All of this because everything we own has been in storage. Most of it still is.

I’m not nearly as materialistic as this may read, but I do enjoy some of the familiar things that have made our house a home for many years.

This has been an expensive and exhausting time in our lives and it isn’t over yet. We really can’t afford the huge moving van so almost every weekend Ninja Man arrives in his pickup truck, loaded with as much as he could haul from one of our storage units. We will do it this way until we get it down to U-Haul size. Meanwhile, he has been awesome by bringing as much of my crafting and sewing supplies as possible, and my studio is coming together really well. But the stuff he brought this week was special.

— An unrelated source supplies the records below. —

-- ==== Sys2Proof/Syntax.lean ====
section
/-!
DEFINITION. The commands of the GV4896, one constructor for each row of spec/opcode_table.json. Operands carry what the row
leaves to the caller: who acts, the ids and values, and outcomes of the device's surroundings (what flash parts, DRAM, NAND,
fuse cells and signature checks answer), which no state of the block determines.
-/
namespace Sys2Proof
open Machine
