/-- A job that exceeds its class time by more than 1 % (R442, R203): aborted with INTERNAL; the half reports INTERNAL in the verdict of the
verification that the job served, and holds every output not yet released. -/
def pkeFault (h : Half) (s : State) : State :=
  let due := s.engineVer h
  let s := pkeAbortAs h .internal s
  { s with hg := { s.hg with holds := s.hg.holds.upd h fun m => m ||| ~~~ s.hg.out },
           upd := { s.upd with vers := s.upd.vers.upd h fun vs => vs.map fun v => if some v = due then { v with result := some .internal } else v } }

/-- JOB_OPEN (R436, R439, R440). -/
def pkeOpen (h : Half) (hi : Word) (s : State) : State :=
  let e := s.eng h
  match e.job, finOf 11 (bitsOf hi.toNat 0 4) with
  | none, some c =>
    if bitsOf hi.toNat 4 24 ≠ 0 then s.pkeError h
    else
      let late := e.outLive != 0
      let s := (finBits e.outLive).foldl (fun s i => s.wipeSlot h i.val) s
      let s := s.updEng h fun e => { e with
        outMask := if late then 0 else e.outMask, outLive := 0, outRead := [], keyed := 0, sponge := none,
        job := some ⟨c, s.time, 0, false, false, false, false, false⟩ }
      let s := if late then s.raiseLog (pkeEvent h 6) [(1, 3)] else s
      s.pkeSpend h 1
  | _, _ => s.pkeError h

/-- JOB_CLOSE (R438, R442): waits for the class time, or ends at once within the margin, or aborts past it. -/
def pkeClose (h : Half) (hi : Word) (s : State) : State :=
  let e := s.eng h
  match e.job with
  | none => s.pkeError h
  | some j =>
    if bitsOf hi.toNat 0 28 ≠ 0 then s.pkeError h
    else
      let s := s.pkeSpend h 1
      let c := max j.cycles (j.elapsed s.time) + 1
      let lim := pkeClassCycles j.cls
      let s := s.updEng h fun e => { e with cycles := BitVec.ofNat 32 c,
                                            job := e.job.map fun j => { j with closed := true } }
      if c ≤ lim ∧ ! j.overrun then s
      else
        let s := s.raiseIf (! j.overrun) (pkeEvent h 4)
        if c * 100 < lim * 101 then (pkeEndJob h true s).updEng h fun e => { e with wipeUntil := s.time + wipeNs }
        else pkeFault h s

/-- Executes one queued command (R430). -/
def pkeExec1 (h : Half) (hi lo : Word) (s : State) : State :=
  match bitsOf hi.toNat 28 4 with
  | 0 => pkeMac h (pkeFields hi lo) s
  | 1 => pkeVmac h (pkeFields hi lo) s
  | 2 => pkeOpen h hi s
  | 3 => pkeClose h hi s
  | 4 => pkeSponge h hi lo s
  | _ => s.pkeError h

/-- Executes queued commands in order while the engine can: enabled, no wipe under way, not waiting for a class time. -/
def pkeRun (h : Half) : Nat → State → State
  | 0, s => s
  | n + 1, s =>
    let e := s.eng h
    let waiting := (e.job.map fun j => j.closed).getD false
    if ! e.enable || waiting || decide (s.time < e.wipeUntil) then s
    else match e.queue with
      | [] => s
      | (hi, lo) :: q => pkeRun h n (pkeExec1 h hi lo (s.updEng h fun e => { e with queue := q }))

/-- The base of an engine's registers (R29). -/
def pkeBase (h : Half) : Nat := 0x40030000 + 0x10000 * h.num

/-- A write of CMD_HI (R430, R440): the command joins the queue of 64, or is lost to a full one; then the engine runs. -/
def pkePush (h : Half) (hi lo : Word) (s : State) : State :=
  s.halfBus h (pkeBase h + 0xC) h.pkeDomain false fun s =>
    let s := s.updEng h fun e => { e with cmdLo := lo }
    if 64 ≤ (s.eng h).queue.length then
      (s.updEng h fun e => { e with poisoned := true }).raise (pkeEvent h 7)
    else pkeRun h 65 (s.updEng h fun e => { e with queue := e.queue ++ [(hi, lo)] })

/-- The high word of a command with its op. -/
def pkeHi (op : Nat) (hi : BitVec 28) : Word := BitVec.ofNat 32 (op * 2 ^ 28 + hi.toNat)

/-- The high word of a SPONGE command with its action. -/
def pkeSpongeHi (action : Nat) (hi : BitVec 24) : Word := BitVec.ofNat 32 (4 * 2 ^ 28 + action * 2 ^ 24 + hi.toNat)

/-! ## The commands -/

/-- MAC (R431): pushed, and executed when the engine comes to it. -/
def execMac (h : Half) (hi : BitVec 28) (lo : Word) (s : State) : Host.Outcome State Fault Refusal :=
  .next (pkePush h (pkeHi 0 hi) lo s)

/-- VMAC (R432). -/
def execVmac (h : Half) (hi : BitVec 28) (lo : Word) (s : State) : Host.Outcome State Fault Refusal :=
  .next (pkePush h (pkeHi 1 hi) lo s)

/-- JOB_OPEN (R436). -/
def execJobOpen (h : Half) (hi : BitVec 28) (lo : Word) (s : State) : Host.Outcome State Fault Refusal :=
  .next (pkePush h (pkeHi 2 hi) lo s)

/-- JOB_CLOSE (R438). -/
def execJobClose (h : Half) (hi : BitVec 28) (lo : Word) (s : State) : Host.Outcome State Fault Refusal :=
  .next (pkePush h (pkeHi 3 hi) lo s)

/-- SPONGE INIT (R434). -/
def execSpongeInit (h : Half) (hi : BitVec 24) (lo : Word) (s : State) : Host.Outcome State Fault Refusal :=
  .next (pkePush h (pkeSpongeHi 0 hi) lo s)

/-- SPONGE ABSORB (R434). -/
def execSpongeAbsorb (h : Half) (hi : BitVec 24) (lo : Word) (s : State) : Host.Outcome State Fault Refusal :=
  .next (pkePush h (pkeSpongeHi 1 hi) lo s)

/-- SPONGE SQUEEZE (R434). -/
def execSpongeSqueeze (h : Half) (hi : BitVec 24) (lo : Word) (s : State) : Host.Outcome State Fault Refusal :=
  .next (pkePush h (pkeSpongeHi 2 hi) lo s)
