/-! ## Root lock and test secret -/

/-- The root lock (R351, R367): slots 0 and 1 zeroised and LOCKED, their generations unchanged. -/
def State.setRootLock (s : State) : State :=
  if s.kv.rootLock then s
  else
    let s := (s.lockSlot 0).lockSlot 1
    ({ s with kv := { s.kv with rootLock := true } }).raise 1313

/-- ROOT_LOCK (R351). -/
def execRootLock (half : Half) (s : State) : Host.Outcome State Fault Refusal :=
  .next (s.halfBus half kvBase 6 false State.setRootLock)

/-- Slot 0 with a root value, for Sill's derivations (R338, R350). -/
def rootSlot (g : Nat) (d : Digest) : KvSlot :=
  { state := .inUse, owner := .common, bits := 384, value := d.toNat, dest := 0x40, usage := 0x01, parent := none, gen := g,
    bound := false, depth := 0 }

/-- The test secret (R378): slot 0 holds the test constant until power-on reset, the debug byte is 1. -/
def State.setTestSecret (s : State) : State :=
  if s.kv.testSecret then s
  else
    let s := if s.kv.rootLock then s else s.setKslot 0 (rootSlot (s.kslot 0).gen Config.testSecret)
    ({ s with kv := { s.kv with testSecret := true, debug := true } }).raise 1321

/-- TEST_SECRET (R378). -/
def execTestSecret (half : Half) (s : State) : Host.Outcome State Fault Refusal :=
  .next (s.halfBus half kvBase 6 false State.setTestSecret)

/-! ## Sill's derivations (R350, R375) -/

/-- The unique secret as the fuse controller brings it to slot 0 (R338): W8-W19, unscrambled (R406). -/
def State.uniqueSecret (s : State) : Digest :=
  Config.unscramble (digestOfBytes ((List.range 12).flatMap fun i =>
    leBytes 4 (s.fuse.main[(⟨(8 + i) % 512, Nat.mod_lt _ (by decide)⟩ : Fin 512)]).loose.toNat))

/-- Slot 0 loaded from the fuses (R338, R355). -/
def State.loadSlot0 (s : State) : State := s.setKslot 0 (rootSlot (s.kslot 0).gen s.uniqueSecret)

/-- One of Sill's slots, derived in place: its generation unchanged (R375). -/
def State.sillSlot (s : State) (i p : Fin 128) (label : String) (ctx : List Byte) (bits : Nat) (dest usage : BitVec 8) :
    State :=
  let v := kdf (s.kslot p).bytes (ascii label) s.kdfLife (b2n s.kv.debug) ctx bits
  s.setKslot i { state := .inUse, owner := .common, bits := bits, value := v, dest := dest, usage := usage,
                 parent := some (p, (s.kslot p).gen), gen := (s.kslot i).gen, bound := true, depth := (s.kslot p).depth + 1 }

/-- Slots 1, 2 and 3 (R375). -/
def State.sillDevice (s : State) (sillMeas : Digest) : State :=
  let s := s.sillSlot 1 0 "GV-CDI0" (digestBytes sillMeas) 384 0x40 0x01
  let s := s.sillSlot 2 1 "GV-DEVID-EC" [] 512 0x03 0x02
  s.sillSlot 3 1 "GV-DEVID-ML" [] 256 0x03 0x02

/-- Slots 4, 5 and 6 (R375). -/
def State.sillAlias (s : State) (missionMeas : Digest) : State :=
  let s := s.sillSlot 4 1 "GV-CDI1" (digestBytes missionMeas) 384 0x40 0x01
  let s := s.sillSlot 5 4 "GV-ALIAS-EC" [] 512 0x03 0x02
  s.sillSlot 6 4 "GV-ALIAS-ML" [] 256 0x03 0x02

/-- Slot 7, the Cistern key (R375). -/
def State.sillCistern (s : State) : State := s.sillSlot 7 1 "GV-CISTERN" [] 256 0x10 0x18

/-- The vault at a warm restart (R355, R370): slot 7 and the slots loaded in data-plane registers kept, their ancestors zeroised
in place and LOCKED, every other slot destroyed, the root lock cleared. -/
def State.kvWarm (s : State) : State :=
  let kept (i : Fin 128) : Bool := i == 7 || s.dataLoaded i
  let keep := (List.finRange 128).filter kept
  let anc := (List.finRange 128).filter fun a => ! kept a && keep.any fun i => s.ancestor a 9 i
  let s := (List.finRange 128).foldl (fun s i =>
    if keep.contains i then s else if anc.contains i then s.lockSlot i else s.destroySlot i .empty) s
  ({ s with kv := { s.kv with rootLock := false, busy := Both.rep false } }).raise 1316

/-- The slots of a session invalidated at its end (R377). -/
def State.dropSessionSlots (s : State) (x : Session) : State := x.slots.foldl (fun s i => s.destroySlot i .empty) s

end Sys2Proof.Machine
end

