/-- A main word's shadow after it was sensed: its loose reading, 0 for SECRET (R414). -/
def State.loadShadow (s : State) (w : Fin 512) : State :=
  let v := if regionOf w.val = 1 then 0 else (s.mainCells w).loose
  { s with fuse := { s.fuse with shadow := vset s.fuse.shadow w v } }

/-- A privileged word's shadow after it was sensed (R405, R414). -/
def State.loadPrivShadow (s : State) (p : Fin 64) : State :=
  { s with fuse := { s.fuse with shadowPriv := vset s.fuse.shadowPriv p (s.fuse.priv[p]).loose } }

/-- The integrity word that the region's words call for (R409): CRC-32C over the region's number and its other words. -/
def State.integrity (s : State) (n : Nat) : Word :=
  let (a, b) := regionSpan n
  crc32c (BitVec.ofNat 8 n :: (List.range (b - a)).flatMap fun i => leBytes 4 (s.mainCells (mainIx (a + i))).loose.toNat)

/-- Does the region's integrity word match (R409); a region without one matches. -/
def State.integrityOk (s : State) (n : Nat) : Bool :=
  n == 8 || (s.mainCells (mainIx (regionSpan n).2)).loose == s.integrity n

/-- P1 bit n as the array holds it. -/
def State.lockCell (s : State) (n : Nat) : Bool := (s.fuse.priv[privIx 1]).loose.getLsbD n

/-- Is the region consistent (R411). -/
def State.regionConsistent (s : State) (n : Nat) : Bool := ! s.lockCell n || s.integrityOk n

/-- The lowest-numbered region found inconsistent at this start-up (R410); regions 8-10 are judged once the background load has
read them (R413). -/
def State.firstBad (s : State) : Option Nat :=
  (List.range (if s.fuse.allLoaded then 11 else 8)).find? fun n => s.regionLocked n && ! s.fuse.regionOk.getLsbD n

/-- The words of a region with a weak bit, in order. -/
def State.weakWords (s : State) (n : Nat) : List Nat :=
  let (a, b) := regionSpan n
  ((List.range (b - a + 1)).map fun i => a + i).filter fun w => (s.mainCells (mainIx w)).weak != 0

/-! ## Loads of start-up (R413, R415) -/

/-- A redirection entry's word (R408). -/
def redirectWord (m sp : Nat) : Word :=
  let v := 2 ^ 31 + m * 2 ^ 16 + sp * 2 ^ 8
  BitVec.ofNat 32 (v + (crc8 [BitVec.ofNat 8 (v / 2 ^ 24), BitVec.ofNat 8 (v / 2 ^ 16), BitVec.ofNat 8 (v / 2 ^ 8)]).toNat)

/-- The CRC-8 of an entry stands (R408). -/
def redirectCrcOk (e : Word) : Bool :=
  let v := e.toNat
  (crc8 [BitVec.ofNat 8 (v / 2 ^ 24), BitVec.ofNat 8 (v / 2 ^ 16), BitVec.ofNat 8 (v / 2 ^ 8)]).toNat == v % 256

/-- The entries in use among P32-P63 (R407, R408). -/
def State.redirectEntries (s : State) : List Word :=
  ((List.range 32).map fun i => (s.fuse.priv[privIx (32 + i)]).loose).filter fun e => e.getLsbD 31

/-- The redirection that an entry names. -/
def redirectOf (e : Word) : Redirect :=
  ⟨mainIx (bitsOf e.toNat 16 9), ⟨bitsOf e.toNat 8 7 % 128, Nat.mod_lt _ (by decide)⟩⟩

/-- Is the redirection table inconsistent (R408). -/
def State.redirectsBad (s : State) : Bool :=
  let es := s.redirectEntries
  let rs := es.map redirectOf
  es.any (fun e => ! redirectCrcOk e) || decide (¬ (rs.map fun r => r.main).Nodup)
  || decide (¬ (rs.map fun r => r.spare).Nodup)

/-- Counts a weak word found and raises FUSE_WEAK (R415, R419). -/
def State.weakFound (s : State) : State :=
  ({ s with fuse := { s.fuse with weakCnt := satInc 16 s.fuse.weakCnt } }).raise 1297

/-- A margin pair of a main word at a load: shadow, weak bits, sense faults (R404). -/
def State.senseMain (s : State) (w : Nat) : State :=
  let c := s.mainCells (mainIx w)
  let s := s.loadShadow (mainIx w)
  let s := s.raiseIf (c.tight &&& ~~~ c.loose != 0) 1298
  if c.weak = 0 then s else s.weakFound

/-- A margin pair of a privileged word at a load. -/
def State.sensePriv (s : State) (p : Nat) : State :=
  let c := s.fuse.priv[privIx p]
  let s := s.loadPrivShadow (privIx p)
  let s := s.raiseIf ((c.a.tight &&& ~~~ c.a.loose) ||| (c.b.tight &&& ~~~ c.b.loose) != 0) 1298
  if c.weak = 0 then s else s.weakFound

/-- Notes which of the regions `ns` are consistent; FUSE_ALARM for each locked one that is not (R411). -/
def State.checkRegions (s : State) (ns : List Nat) : State :=
  ns.foldl (fun s n =>
    let ok := s.regionConsistent n
    let s := { s with fuse := { s.fuse with regionOk := putBit s.fuse.regionOk n ok } }
    s.raiseIf (! ok) 1299) s

/-- The boot-critical load (R413): redirections, privileged words, W0-W95, regions 0-7. -/
def State.loadBootFuses (s : State) : State :=
  let s := { s with fuse := { s.fuse with redirects := s.redirectEntries.map redirectOf } }
  let s := (List.range 32).foldl (fun s i => s.sensePriv (32 + i)) s
  let s := (List.range 32).foldl State.sensePriv s
  let s := (List.range 96).foldl State.senseMain s
  let s := s.checkRegions (List.range 8)
  { s with fuse := { s.fuse with bootLoaded := true } }
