/-- GOLDEN_WRITE (R251). -/
def execGoldenWrite (t : Target) (container : List Byte) (s : State) : Host.Outcome State Fault Refusal :=
  .next (s.quiet.goldenCmd t container)

/-- A window counts for a peer from which an acknowledgement came (R260): the run of slow or of good windows. -/
def PeerStat.judge (p : PeerStat) (all : Nat) : PeerStat :=
  if p.acks.isEmpty then p
  else
    let m := median p.acks
    { p with medianNs := min m (2 ^ 32 - 1), slow := if 4 * all < m then p.slow + 1 else 0, good := if m ≤ 2 * all then p.good + 1 else 0 }

/-- A shard on a laggard is written to a member that is no laggard and holds none of the set (R261). -/
def State.moveShard (t : Target) (id lag : Nat) (s : State) (l : ShardLoc) : State :=
  match s.setById t id with
  | none => s
  | some g =>
    match (s.memberOrder (g.full ++ g.shards.map fun x => x.device)).find? fun d => ! (s.peer d).laggard with
    | some d =>
      if l.device = lag ∧ (g.shards.filter fun x => x.index == l.index).length = 1 then
        s.updSet t id fun g => { g with shards := g.shards ++ [⟨l.index, d, false⟩] }
      else s
    | none => s

/-- What a peer's run of windows makes of it (R260, R261). -/
def State.judgePeer (s : State) (d : Nat) : State :=
  let p := s.peer d
  if 3 ≤ p.slow ∧ ! p.laggard then
    let s := (s.updPeer d fun p => { p with laggard := true, good := 0 }).raiseLog 1074 [(1, d)]
    ((s.setsOn d).foldl (fun s x => x.2.shards.foldl (State.moveShard x.1 x.2.id d) s) s).pump
  else if 3 ≤ p.good ∧ p.laggard then (s.updPeer d fun p => { p with laggard := false, slow := 0 }).raiseLog 1075 [(1, d)]
  else s

/-- The data of a probe shard (DESIGN CHOICE, log entry 155: zeros). -/
def probeData : List Byte := List.replicate 1048576 0

/-- The header of a probe shard of 1 MiB (R260). -/
def State.probeHead (s : State) : ShardHead :=
  { k := 1, m := 0, index := 0, owner := s.devNumber, target := 0xFF, containerLength := 1048576, ownerHandle := 0, svn := 0,
    shardLength := 1048576, root := 0, ownerId := s.deviceId, digests := [sha384 probeData] }

/-- A probe goes to a member to which nothing was sent in the window. -/
def State.probePeer (s : State) (d : Nat) : State :=
  if d = s.devNumber ∨ (s.peer d).sent ∨ 8 ≤ s.pak.outgoing.length then s else s.offer d 0 s.probeHead probeData true

/-- A 10 s window ends (R260). -/
def State.laggardWindow (s : State) : State :=
  let s := s.advanceTo (nextMultiple s.time (10 * secNs))
  let all := s.cis.peers.toList.flatMap fun p => p.acks
  let others := s.present.filter fun d => d != s.devNumber
  let s := if 8 ≤ all.length then
      let m := median all
      others.foldl (fun s d => (s.updPeer d fun p => p.judge m).judgePeer d) s
    else s
  let s := others.foldl State.probePeer s
  { s with cis := { s.cis with peers := s.cis.peers.map fun p => { p with acks := [], sent := false } } }

/-- LAGGARD_WINDOW (R260). -/
def execLaggardWindow (s : State) : Host.Outcome State Fault Refusal := .next s.quiet.laggardWindow

/-- REPLACE_WAIT_EXPIRED (R263). -/
def execReplaceWaitExpired (device : Fin 32) (s : State) : Host.Outcome State Fault Refusal := .next (s.quiet.replaceWait device.val)

/-- The keep time of the oldest orphan ends (R264): it is freed. -/
def State.orphanExpired (s : State) : State :=
  match s.cis.orphans with
  | [] => s
  | o :: rest =>
    let s := s.advanceTo (o.since + s.pnat 0x0404 5 168 * 3600 * secNs)
    let s := ({ s with cis := { s.cis with orphans := rest } }).raiseLog 1082 [(1, o.ownerDev), (1, o.target)]
    s.catChange (.free o.handles)

/-- ORPHAN_KEEP_EXPIRED (R264). -/
def execOrphanKeepExpired (s : State) : Host.Outcome State Fault Refusal := .next s.orphanExpired

/-! ## The fill map (R267) -/

/-- The bytes a port still has to fill. -/
def State.pendingFill (s : State) (p : PortId) : Nat :=
  ([chanOf p 0, chanOf p 1].map fun c =>
    let ch := s.chan c
    if ch.state = .filling then (ch.desc.leafCount - ch.fillNext.getD 0) * 4096 else 0).sum

/-- Is a fill of the port under way on an engine. -/
def State.fillUnderWay (s : State) (p : PortId) : Bool := s.hash.engines.toList.any fun g => g.fill == some p

/-- The engine of a half that FILL_MAP names for a port. -/
def State.fillEngine (s : State) (h : Half) (p : PortId) : Fin 8 := (s.hash.fillMap.get h)[p]

/-- Is engine `e` of a half retired (R201). -/
def State.fillRetired (s : State) (h : Half) (e : Fin 8) : Bool :=
  (s.hash.engines[(⟨(h.engine0 + e.val) % 16, Nat.mod_lt _ (by decide)⟩ : Fin 16)]).retired

/-- The load of an engine of a half under a map. -/
def State.fillLoad (s : State) (m : Vector (Fin 8) 32) (e : Fin 8) : Nat :=
  ((List.finRange 32).map fun p : PortId => if m[p] = e then s.pendingFill p else 0).sum

/-- The least loaded engine of a half, the lower number on a tie, of those not retired. -/
def State.leastEngine (s : State) (h : Half) (load : Fin 8 → Nat) : Fin 8 :=
  ((List.finRange 8).filter fun e => ! s.fillRetired h e).foldl (fun (b : Option (Fin 8)) e => match b with
    | none => some e
    | some x => if load e < load x then some e else some x) none |>.getD 0

/-- The ports to reassign, largest first. -/
def State.fillPorts (s : State) (h : Half) : List PortId :=
  let ps := (List.finRange 32).filter fun p => ! s.fillUnderWay p && (decide (0 < s.pendingFill p) || s.fillRetired h (s.fillEngine h p))
  (sortNat (ps.map fun p => (2 ^ 40 - s.pendingFill p) * 32 + p.val)).map fun k => ⟨k % 32, Nat.mod_lt _ (by decide)⟩

/-- The map with the ports reassigned, one after another, each to the engine with the least load of those placed so far. -/
def State.assignPorts (s : State) (h : Half) : List PortId → Vector (Fin 8) 32 → Vector (Fin 8) 32
  | [], m => m
  | p :: ps, m =>
    let placed (q : PortId) : Bool := q != p && ! ps.contains q
    let load (e : Fin 8) : Nat := ((List.finRange 32).map fun q : PortId => if placed q ∧ m[q] = e then s.pendingFill q else 0).sum
    s.assignPorts h ps (vset m p (s.leastEngine h load))

/-- A half's map out of balance by more than 25 %, or naming a retired engine. -/
def State.fillUneven (s : State) (h : Half) : Bool :=
  let m := s.hash.fillMap.get h
  let ls := ((List.finRange 8).filter fun e => ! s.fillRetired h e).map (s.fillLoad m)
  let hi := ls.foldl max 0
  let lo := ls.foldl min hi
  (s.pnat 0x0430 1 1 != 0 && decide (lo * 5 < hi * 4)) || (List.finRange 32).any fun p : PortId => s.fillRetired h m[p]

/-- The maps are rewritten for the ports that have no fill under way (R267). -/
def State.remapFill (s : State) : State :=
  let step (s : State) (h : Half) : State :=
    if s.fillUneven h then
      { s with hash := { s.hash with fillMap := s.hash.fillMap.set h (s.assignPorts h (s.fillPorts h) (s.hash.fillMap.get h)) } }
    else s
  let s2 := step (step s .indigo) .amber
  if s2.hash.fillMap = s.hash.fillMap then s else s2.raiseLog 1087 []

/-- FILL_REMAP (R267): before a fill of port `p`. -/
def execFillRemap (p : PortId) (s : State) : Host.Outcome State Fault Refusal := .next (if s.fillUnderWay p then s else s.remapFill)

end Sys2Proof.Machine
end

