-- ==== Sys2Proof/Machine/Pakor.lean ====
section
/-!
DEFINITION. Pakor (R273-R305): links and their training, sessions, frames, forwarding, membership, elections, shard transfers, cable
length, and the send queue.
-/
namespace Sys2Proof.Machine

/-! ## Links -/

/-- PAKOR (R304). -/
def pakorBase : Nat := 0x40080000

/-- A link. -/
def State.link (s : State) (l : LinkId) : Link := s.pak.links[l]
/-- Changes a link. -/
def State.updLink (s : State) (l : LinkId) (f : Link → Link) : State := { s with pak := { s.pak with links := vupd s.pak.links l f } }

/-- The domain of a link's port (R273, R276). -/
def LinkId.domain (l : LinkId) : Nat := if l.val % 2 = 0 then 26 else 27

/-- May a link train: its port's domain on, CTL and `pakor_enable` set (R276, R303, R304). -/
def State.linkEnabled (s : State) (l : LinkId) : Bool :=
  s.domOn (LinkId.domain l) && (if l.val % 2 = 0 then s.pak.enableA else s.pak.enableB) && s.pnat 0x0901 3 1 != 0

/-- A mode that admits to membership (R288): HOLD, GUARD, UPDATE, or QUARANTINE in freeze form. -/
def State.admitted (s : State) : Bool := s.dev.mode.running || (s.dev.mode == .quarantine && s.dev.form == .freeze)

/-- The codes of modes in which a peer may be a member, as its HELLO tells them. -/
def modeAdmits (m : Nat) : Bool := m == 1 || m == 2 || m == 3 || m == 5

/-- Is this device a member: an authenticated link, and a mode that admits (R288). -/
def State.isMember (s : State) : Bool := s.pak.links.toList.any (fun l => l.session) && s.admitted

/-- Is it healthy (R288). -/
def State.isHealthy (s : State) : Bool := s.isMember && s.dev.mode.running && ! s.hg.warm && s.hg.steward.isSome

/-- What is under way of a link's handshake is dropped: its connection, its session with its slots, its signature (R285). -/
def State.dropHandshake (s : State) (l : LinkId) : State :=
  let e := linkEndpoint l
  let xs := s.spdm.sessions.filter fun x => x.endpoint == e
  let s := (xs.flatMap fun x => x.slots).foldl (fun s i => s.destroySlot i .empty) s
  { s with spdm := { s.spdm with
    sessions := s.spdm.sessions.filter fun x => x.endpoint != e, conns := s.spdm.conns.filter fun x => x.endpoint != e,
    waiting := s.spdm.waiting.filter fun x => x.1.endpoint != e } }

/-- A link's session ends: every slot of it is invalidated (R377). -/
def State.endLinkSession (s : State) (l : LinkId) : State :=
  let ks := (s.link l).slots
  let s := s.dropHandshake l
  let s := s.updLink l fun k =>
    { k with session := false, keyTx := 0, keyRx := 0, hsStep := 0, replay := [], slots := [], peerChain := [], hsSent := [], hsLeft := [],
             hsPart := [], hsScalar := 0 }
  ks.foldl (fun s i => s.destroySlot i .empty) s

There was a box marked “favorite everyday dishes” and yes, they are. Another held daily silverware, something I’ve missed quite a lot. Others held my mixing bowls, a toaster oven, dish towels and many things I “need” in my kitchen. I unloaded several of these boxes and filled the dishwasher. It was running late into the evening.

It wasn’t anxiousness or worry this time. I couldn’t sleep because I’m so happy my house is becoming our home. It’s almost like Christmas, and Ninja Man has to many more trips to make before everything finds its way here.

But for now I’ll enjoy what we have. Oh, and dream about the fact that the Emotional Baggage Room will have a floor by the time Ninja Man leaves on Sunday! This is huge, y’all. It’s a game changer. More on that later!

Y’all be blessed, keep up the prayers for baby Wren, and know I appreciate each of you!